MMA gyms are popping up all the time, but it’s no easy task to be considered among the elite, top level fighting destinations. There are several ingredients in the recipe for a quality fight team that include but are not limited to:
- Good coaching staff
- Plenty of bodies in the gym for sparring, rolling
- Quality training facility
- High caliber fighters
The Blackzilians fight team was formed in 2011 and seemed to have all those ingredients from the start. It saw several high-profile fighters immediately on board: Rashad Evans, Anthony Johnson, Michael Johnson, Gesias Cavalcante, Matt Mitrione, Thiago Silva, and even Bigfoot Silva was a member until Alistair Overeem decided to use the the gym for a brief stint (rumor was that team owner Glenn Robinson paid Overeem $500K to call the gym his home base). The team trained in a great facility and there wasn’t a shortage of bodies to suit their needs.
There was a world class coaching staff in the beginning that consisted of Henri Hooft, Jorge Santiago, Pedro Diaz, Jake Bonacci and Mike Van Arsdale. Inside a year, Van Arsdale was out and Mario Sperry was in to head up the team. It would only take 8 months for Sperry to leave, and in early 2013, another high profile coach, Kenny Monday, would join the team. A year later, Monday was fired. The team was constantly in the news because of the seemingly endless stream of trainers coming and going through the revolving door in South Florida. Respected wrestling coach, Neil Melanson, was hired in mid-2015, and was the last elite level coach to join the Blackzilians.
The Boca Raton-based camp recently dissolved, as announced by founding member Rashad Evans. Other insiders have also detailed the dissolution of the team, and the constant in all this is that there was trouble in paradise for quite some time. “High school drama,” lack of communication, manager interference and basic hostility were cited in interviews conducted by our own Tim Bissell.

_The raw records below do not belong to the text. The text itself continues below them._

/-- A word is rejected at the first of the four steps of R76 that it fails. -/
theorem decode_reject_iff {w : CmdWord} :
    (∃ why, decode w = .reject why) ↔
      zeroField w ≠ 0 ∨ opForm (opField w) = none ∨ modeOfCode (modeField w) = none ∨
        (opForm (opField w)).any takesArg = false ∧ argField w ≠ 0 := by
  unfold decode
  by_cases hz : zeroField w ≠ 0
  · simp only [if_pos hz, Decoding.reject.injEq, exists_eq', true_iff]
    exact .inl hz
  · rw [if_neg hz]
    cases hf : opForm (opField w) with
    | none => simp
    | some form =>
      cases hm : modeOfCode (modeField w) with
      | none => simp
      | some m => simpa [not_not.1 hz] using readArg_reject_iff

/-- The codes of R74. -/
theorem opForm_eq_none_iff {op : BitVec 8} :
    opForm op = none ↔ op.toNat ∉ [0x10, 0x11, 0x12, 0x13, 0x14, 0x15, 0x16, 0x17, 0x18, 0x19, 0x1A, 0x20, 0x21, 0x22,
      0x30, 0x31, 0x40, 0x41, 0x50, 0x51] := by
  rw [← Option.isNone_iff_eq_none]
  revert op
  decide

/-- The codes of R74 whose row has no `arg` column, or that have no row. -/
theorem any_takesArg_eq_false_iff {op : BitVec 8} :
    (opForm op).any takesArg = false ↔ op.toNat ∉ [0x11, 0x14, 0x15, 0x50, 0x51] := by
  revert op
  decide

/-- Settles O4: each of the four steps, read off the word by arithmetic. -/
theorem rejectedWordsAreTheInvalidOnes : Obligations.RejectedWordsAreTheInvalidOnes := by
  intro w
  have hzero : zeroField w ≠ 0 ↔ w.toNat / 2 ^ 20 % 16 ≠ 0 := by
    rw [← zeroField_toNat, ne_eq, ← BitVec.toNat_inj]
    rfl
  have harg : argField w ≠ 0 ↔ w.toNat % 2 ^ 16 ≠ 0 := by
    rw [← argField_toNat, ne_eq, ← BitVec.toNat_inj]
    rfl
  rw [decode_reject_iff, hzero, opForm_eq_none_iff, modeOfCode_eq_none, any_takesArg_eq_false_iff, harg, opField_toNat,
    modeField_toNat]

/-- Settles O3: the twelve words, decoded. -/
theorem exampleWordsDecode : Obligations.ExampleWordsDecode :=
  ⟨rfl, rfl, rfl, rfl, rfl, rfl, rfl, rfl, rfl, rfl, rfl, rfl⟩

end Sys2Proof.Machine

/-! PROOFS. The machine (10_state.md, 20_memory.md, 60_exceptions.md): which operation a step runs (R76, R77), what
every step keeps (R20, R245, R246), that requests commute (R54), and the first two checks of every operation (R248). -/

namespace Sys2Proof.Machine

/-! ### What the statements about an operation say of its answer -/

theorem statusOf_ne_ok (kind : Failure) : statusOf kind ≠ .ok := by cases kind <;> decide
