-- ==== Sys2Proof/Machine/HostPort.lean ====
section
/-! DEFINITION. ACK, READ and the reset input (44_host.md, 70_reset_and_hazards.md). -/

namespace Sys2Proof.Machine

/-- `ACK`, enabled in DONE (44_host.md rule R202); elsewhere the word is not transferred and nothing changes (rule
R201). Bits 16:0 of its word are ignored. -/
def execAck (_ignored : BitVec 17) (s : State) : Host.Outcome State Fault Refusal :=
  if s.regs.doneLevel then .next (s.setRegs s.regs.release) else .next s

/-- `READ`: the host gets `STATUS` and `DOUT`; no register changes (44_host.md rule R203). -/
def execRead (s : State) : Host.Outcome State Fault Refusal := .next (s.logRead s.regs.readout)

/-- `RESET`: every register takes its reset value, in every state (70_reset_and_hazards.md rules R250 and R251). -/
def execReset (s : State) : Host.Outcome State Fault Refusal := .next (s.setRegs Regs.reset)

end Sys2Proof.Machine
end

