/-- The passes of `UNWRAPF` in the reverse order take back those of `WRAPF`. -/
theorem foldl_unwrapPass_foldl_wrapPass (n : Nat) {ps : List (Nat × Nat)} {w : Work}
    (hps : ∀ p ∈ ps, p.2 < w.r.length) :
    ps.reverse.foldl (unwrapPass bc.dec kek n) (ps.foldl (wrapPass bc.enc kek n) w) = w := by
  induction ps generalizing w with
  | nil => rfl
  | cons p ps ih =>
    obtain ⟨hp, hps⟩ := List.forall_mem_cons.mp hps
    have hlen : (wrapPass bc.enc kek n w p).r.length = w.r.length := List.length_set
    rw [List.foldl_cons, List.reverse_cons, List.foldl_append, ih (by rwa [hlen]), List.foldl_cons, List.foldl_nil,
      unwrapPass_wrapPass hbc hwf n w hp]

/-- `UNWRAPF` begins with the variables as the loops of `WRAPF` left them, and ends with those they began with. -/
theorem unwrapLoops_wrapF (key : List Byte) :
    unwrapLoops bc.dec kek (wrapF bc.enc kek key) = wrapInit (kek.klen / 8) key := by
  rw [unwrapLoops_eq_foldl, wrapF, unwrapInit_join (by rw [length_foldl_wrapPass, split_length]),
    unwrapPositions_eq_reverse]
  refine foldl_unwrapPass_foldl_wrapPass hbc hwf _ fun p hp => ?_
  rw [split_length]
  exact lt_of_mem_wrapPositions hp

end

/-- Settles O46: `A` is `IV` again and `R` the split of the key, whose join is the key. -/
theorem unwrapOfWrapIsTheKey : Obligations.UnwrapOfWrapIsTheKey := by
  intro bc hbc kek key hwf hlen
  obtain ⟨hklen, -⟩ := of_decide_eq_true hwf
  rw [unwrapF_eq_some_iff, unwrapLoops_wrapF hbc hwf]
  exact ⟨rfl, join_split (by omega)⟩

/-! ### The passes in order (43_unwrap.md rule R184) -/

theorem length_unwrapPositions (n : Nat) : (unwrapPositions n).length = 6 * n := by
  rw [unwrapPositions_eq_reverse, List.length_reverse, length_wrapPositions]

/-- One pass more, at the position whose counter comes next: after k passes 6n - k. -/
theorem unwrapPositions_take_succ {n j i k : Nat} (hi : i < n) (hctr : ctr n j i + k = 6 * n) :
    (unwrapPositions n).take (k + 1) = (unwrapPositions n).take k ++ [(j, i)] := by
  have hlen := length_wrapPositions n
  have hpos : 0 < ctr n j i := Nat.succ_pos _
  have hk : k < (unwrapPositions n).length := by
    rw [length_unwrapPositions]
    omega
  have hget : (unwrapPositions n)[k] = (j, i) := by
    simp only [unwrapPositions_eq_reverse, List.getElem_reverse]
    exact wrapPositions_getElem hi (by omega) _
  rw [← hget, List.take_append_getElem]

end Sys2Proof.Machine
end

section
/-! An unwrap call on the engine: after k of its turns the engine stands at pass k of `UNWRAPF` with the same `A` and
`R`: the proofs of O41, O48 and O49. -/

namespace Sys2Proof.Machine

/-! ### The engine's turns -/

theorem engineRegs_of_run_unwrap (bc : BlockCipher) {e : Regs} (hst : e.st = .run) (hdir : e.dir = .unwrap) :
    engineRegs bc e = e.unwrapRound bc := by
  simp only [engineRegs, hst, hdir]

theorem engineRegs_of_fin_unwrap (bc : BlockCipher) {e : Regs} (hst : e.st = .fin) (hdir : e.dir = .unwrap) :
    engineRegs bc e = e.unwrapFinish := by
  simp only [engineRegs, hst, hdir]

theorem engineRegs_of_idle (bc : BlockCipher) {e : Regs} (hst : e.st = .idle) : engineRegs bc e = e := by
  simp only [engineRegs, hst]

/-- The engine's turn keeps the invariant, for any cipher behind the port (10_state.md rule R48). -/
theorem Regs.Inv.engineRegs (bc : BlockCipher) {e : Regs} (h : e.Inv) : (engineRegs bc e).Inv := by
  cases hst : e.st with
  | idle => rwa [engineRegs_of_idle bc hst]
  | run =>
    cases hdir : e.dir with
    | wrap =>
      rw [engineRegs_of_run_wrap bc hst hdir]
      exact (h.of_run hst).wrapRound_inv hst hdir bc
    | unwrap =>
      rw [engineRegs_of_run_unwrap bc hst hdir]
      exact (h.of_run hst).unwrapRound_inv hst hdir bc
  | fin =>
    obtain ⟨hcall, -⟩ := h.of_fin hst
    cases hdir : e.dir with
    | wrap =>
      rw [engineRegs_of_fin_wrap bc hst hdir]
      exact hcall.wrapFinish_inv
    | unwrap =>
      rw [engineRegs_of_fin_unwrap bc hst hdir]
      exact hcall.unwrapFinish_inv
  | done => rwa [engineRegs_of_done bc hst]

theorem Regs.Inv.engineRun (bc : BlockCipher) (k : Nat) {e : Regs} (h : e.Inv) : (engineRun bc k e).Inv := by
  induction k with
  | zero => exact h
  | succ k ih =>
    rw [engineRun_succ]
    exact ih.engineRegs bc

/-! ### The position after k rounds -/

/-- An unwrap of n semiblocks after k round steps: in RUN at the position whose counter is 6n - k, or after all 6n of
them in FIN at (0, 0) (43_unwrap.md rule R184). -/
def Regs.AtUnwrapRound (n k : Nat) (e : Regs) : Prop :=
  e.n.toNat = n ∧ e.dir = .unwrap ∧
  ((e.st = .run ∧ e.j.toNat ≤ 5 ∧ e.i.toNat < n ∧ ctr n e.j.toNat e.i.toNat + k = 6 * n) ∨
    (e.st = .fin ∧ e.j = 0#3 ∧ e.i = 0#2 ∧ k = 6 * n))

/-- Before 6n round steps the engine is in RUN. -/
theorem Regs.AtUnwrapRound.run_of_lt {n k : Nat} {e : Regs} (h : e.AtUnwrapRound n k) (hk : k < 6 * n) :
    e.st = .run ∧ e.j.toNat ≤ 5 ∧ e.i.toNat < n ∧ ctr n e.j.toNat e.i.toNat + k = 6 * n := by
  obtain ⟨-, -, hrun | ⟨-, -, -, hlast⟩⟩ := h
  · exact hrun
  · exact absurd hlast hk.ne

/-- After 6n round steps the engine is in FIN: no position has counter 0. -/
theorem Regs.AtUnwrapRound.fin_of_eq {n : Nat} {e : Regs} (h : e.AtUnwrapRound n (6 * n)) :
    e.st = .fin ∧ e.j = 0#3 ∧ e.i = 0#2 := by
  obtain ⟨-, -, ⟨-, -, -, hctr⟩ | ⟨hst, hj, hi, -⟩⟩ := h
  · have hpos : 0 < ctr n e.j.toNat e.i.toNat := Nat.succ_pos _
    omega
  · exact ⟨hst, hj, hi⟩

/-- A round step goes to the position with the counter one lower, or after the last to FIN. -/
theorem Regs.AtUnwrapRound.unwrapRound (bc : BlockCipher) {n k : Nat} {e : Regs} (h : e.AtUnwrapRound n k)
    (hn : n ≤ 4) (hk : k < 6 * n) : (e.unwrapRound bc).AtUnwrapRound n (k + 1) := by
  obtain ⟨hst, hj, hi, hctr⟩ := h.run_of_lt hk
  obtain ⟨rfl, hdir, -⟩ := h
  obtain ⟨hn', hdir', -⟩ := e.unwrapRound_keep bc
  refine ⟨congrArg BitVec.toNat hn', hdir'.trans hdir, ?_⟩
  rw [ctr] at hctr
  obtain hwithin | hend : 0 < e.i.toNat ∨ e.i.toNat = 0 := by omega
  · obtain ⟨hj', hi', hst'⟩ := Regs.unwrapRound_within_round bc hwithin
    rw [hj', hst', ctr]
    exact .inl ⟨hst, hj, by omega, by omega⟩
  have hi0 : e.i = 0#2 := BitVec.eq_of_toNat_eq hend
  obtain hround | hlast : 0 < e.j.toNat ∨ e.j.toNat = 0 := by omega
  · obtain ⟨hj', hi', hst'⟩ := Regs.unwrapRound_round_end bc ⟨by omega, hn⟩ hi0 hround
    rw [← hj', Nat.mul_succ] at hctr
    rw [hst', ctr]
    exact .inl ⟨hst, by omega, by omega, by omega⟩
  · have hj0 : e.j = 0#3 := BitVec.eq_of_toNat_eq hlast
    obtain ⟨hj', hi', hst'⟩ := Regs.unwrapRound_last bc hi0 hj0
    rw [hlast, hend] at hctr
    exact .inr ⟨hst', hj'.trans hj0, hi'.trans hi0, by omega⟩

/-! ### `A` and `R` after k rounds -/

/-- Below `N` the variables hold what the register file reads. -/
theorem Regs.work_r_getD {e : Regs} {k : BitVec 2} (hk : k.toNat < e.n.toNat) :
    e.work.r.getD k.toNat 0#64 = e.readR k := by
  simp [Regs.work, Regs.readR, List.getD, hk, k.isLt]

/-- A round step is one pass of the loop body at the engine's position. -/
theorem Regs.work_unwrapRound (bc : BlockCipher) {e : Regs} (hi : e.i.toNat < e.n.toNat) :
    (e.unwrapRound bc).work = unwrapPass bc.dec e.kek e.n.toNat e.work (e.j.toNat, e.i.toNat) := by
  obtain ⟨hn, -⟩ := e.unwrapRound_keep bc
  simp only [unwrapPass, Regs.work_r_getD hi]
  rw [Regs.work, Regs.unwrapRound_a, Regs.unwrapRound_r, hn, Vector.toList_set, List.take_set]
  rfl

/-- An unwrap after k round steps from the variables w: the position, the KEK, and the variables after k passes. -/
structure Regs.AfterUnwrapRounds (bc : BlockCipher) (kek : Kek) (w : Work) (n k : Nat) (e : Regs) : Prop where
  at_round : e.AtUnwrapRound n k
  kek_eq : e.kek = kek
  work_eq : e.work = ((unwrapPositions n).take k).foldl (unwrapPass bc.dec kek n) w

/-- The engine's turn is the next round and the next pass. -/
theorem Regs.AfterUnwrapRounds.turn {bc : BlockCipher} {kek : Kek} {w : Work} {n k : Nat} {e : Regs}
    (h : e.AfterUnwrapRounds bc kek w n k) (hn : n ≤ 4) (hk : k < 6 * n) :
    (engineRegs bc e).AfterUnwrapRounds bc kek w n (k + 1) := by
  obtain ⟨hround, hkek, hwork⟩ := h
  obtain ⟨hst, -, hi, hctr⟩ := hround.run_of_lt hk
  have ⟨hneq, hdir, _⟩ := hround
  rw [engineRegs_of_run_unwrap bc hst hdir]
  refine ⟨hround.unwrapRound bc hn hk, ?kek, ?work⟩
  case kek =>
    obtain ⟨-, -, hklenr, hkekr, -⟩ := e.unwrapRound_keep bc
    rw [← hkek, Regs.kek, Regs.kek, hklenr, hkekr]
  case work =>
    rw [Regs.work_unwrapRound bc (hneq ▸ hi), unwrapPositions_take_succ hi hctr, List.foldl_append, ← hwork, hkek,
      hneq, List.foldl_cons, List.foldl_nil]

/-! ### From a valid START.U -/

section
variable (bc : BlockCipher) (e : Regs) (pay : Payload) {n : Nat} (hn : n = 2 ∨ n = 3 ∨ n = 4)

include hn

theorem Regs.startUnwrap_afterUnwrapRounds :
    (e.startUnwrap (8 * n) (8 * n + 8) pay).AfterUnwrapRounds bc (callKek pay (8 * n))
      (unwrapInit n (pay.din.toList.take (8 * n + 8))) n 0 := by
  have hdiv : 8 * n / 8 = n := Nat.mul_div_cancel_left n (by decide)
  have hmod : n % 2 ^ 3 = n := Nat.mod_eq_of_lt (by omega)
  have hlast : (BitVec.ofNat 2 (n - 1)).toNat = n - 1 := by rw [BitVec.toNat_ofNat]; omega
  rw [startUnwrap_of_klen (by omega), hdiv]
  have hfits : 8 * n < 256 := by omega
  refine ⟨⟨?n, rfl, .inl ⟨rfl, Nat.le_refl 5, ?i, ?counter⟩⟩, e.load_kek _ hfits _ _ _ _ _, ?work⟩
  case n => rw [Regs.load_n, hdiv, BitVec.toNat_ofNat, hmod]
  case i => rw [Regs.load_i, hlast]; omega
  case counter =>
    rw [Regs.load_i, hlast, Regs.load_j, show (5#3).toNat = 5 from rfl, ctr]
    omega
  case work =>
    have hlen : (split (pay.din.toList.take (8 * n + 8)) (n + 1)).tail.length = n := by
      rw [List.length_tail, split_length, Nat.add_sub_cancel]
    have htake := take_registerFile (l := (split (pay.din.toList.take (8 * n + 8)) (n + 1)).tail) (by omega)
    rw [hlen] at htake
    rw [Regs.work, Regs.load_n, hdiv, BitVec.toNat_ofNat, hmod, Regs.load_r, htake]
    rfl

There is something else could also be a major contributory factor in this whole shakeup, though. This past July, Glenn Robinson filed a Chapter 11 reorganization on his Iron Bridge Tools company. According to this report, the company’s debt exceeded their assets, leading to the filing.
“Fort Lauderdale attorney Craig A. Pugatch, who represents the debtor, said he expects Iron Bridge Tools to have an easy exit from bankruptcy because it projects to have enough cash flow to repay its creditors. It filed Chapter 11 because a vendor won a judgment and was seeking to garnish its accounts, so the company wanted to put all of its creditors on even footing, he said.
Iron Bridge Tools’ largest unsecured creditors include $9.9 million in trade debt to China-based ZheJiang Everpower, $2.8 million in trade debt to China-based Everpower Group, $490,805 in trade debt to Chicago-based True Value and $1.3 million in trade debt to Meridian International Co. In a motion for relief, the company said it owed $1.2 million to OTX Logistics for managing its intake and inventory warehouse and the company asked the bankruptcy court to let it continue using those facilities until a deal can be reached with the creditor.”
Rumors of financial issues have been swirling for some time, with Robinson even stating that he was open to the sale of his apparel brand, Jaco, but wouldn’t be leaving the sport. In November 2016, he denied rumors of the team disbanding, stating that he had sold the gym’s current location when the rent became too high, as reported by MMA Fighting:
“However, Robinson said he made the decision to sell that location when the rent became too high “and didn’t make financial sense.” Robinson is currently in the midst of building a new “state-of-the art” facility “unlike anything in MMA,” however, he wouldn’t disclose where in Florida it will be located at this time.”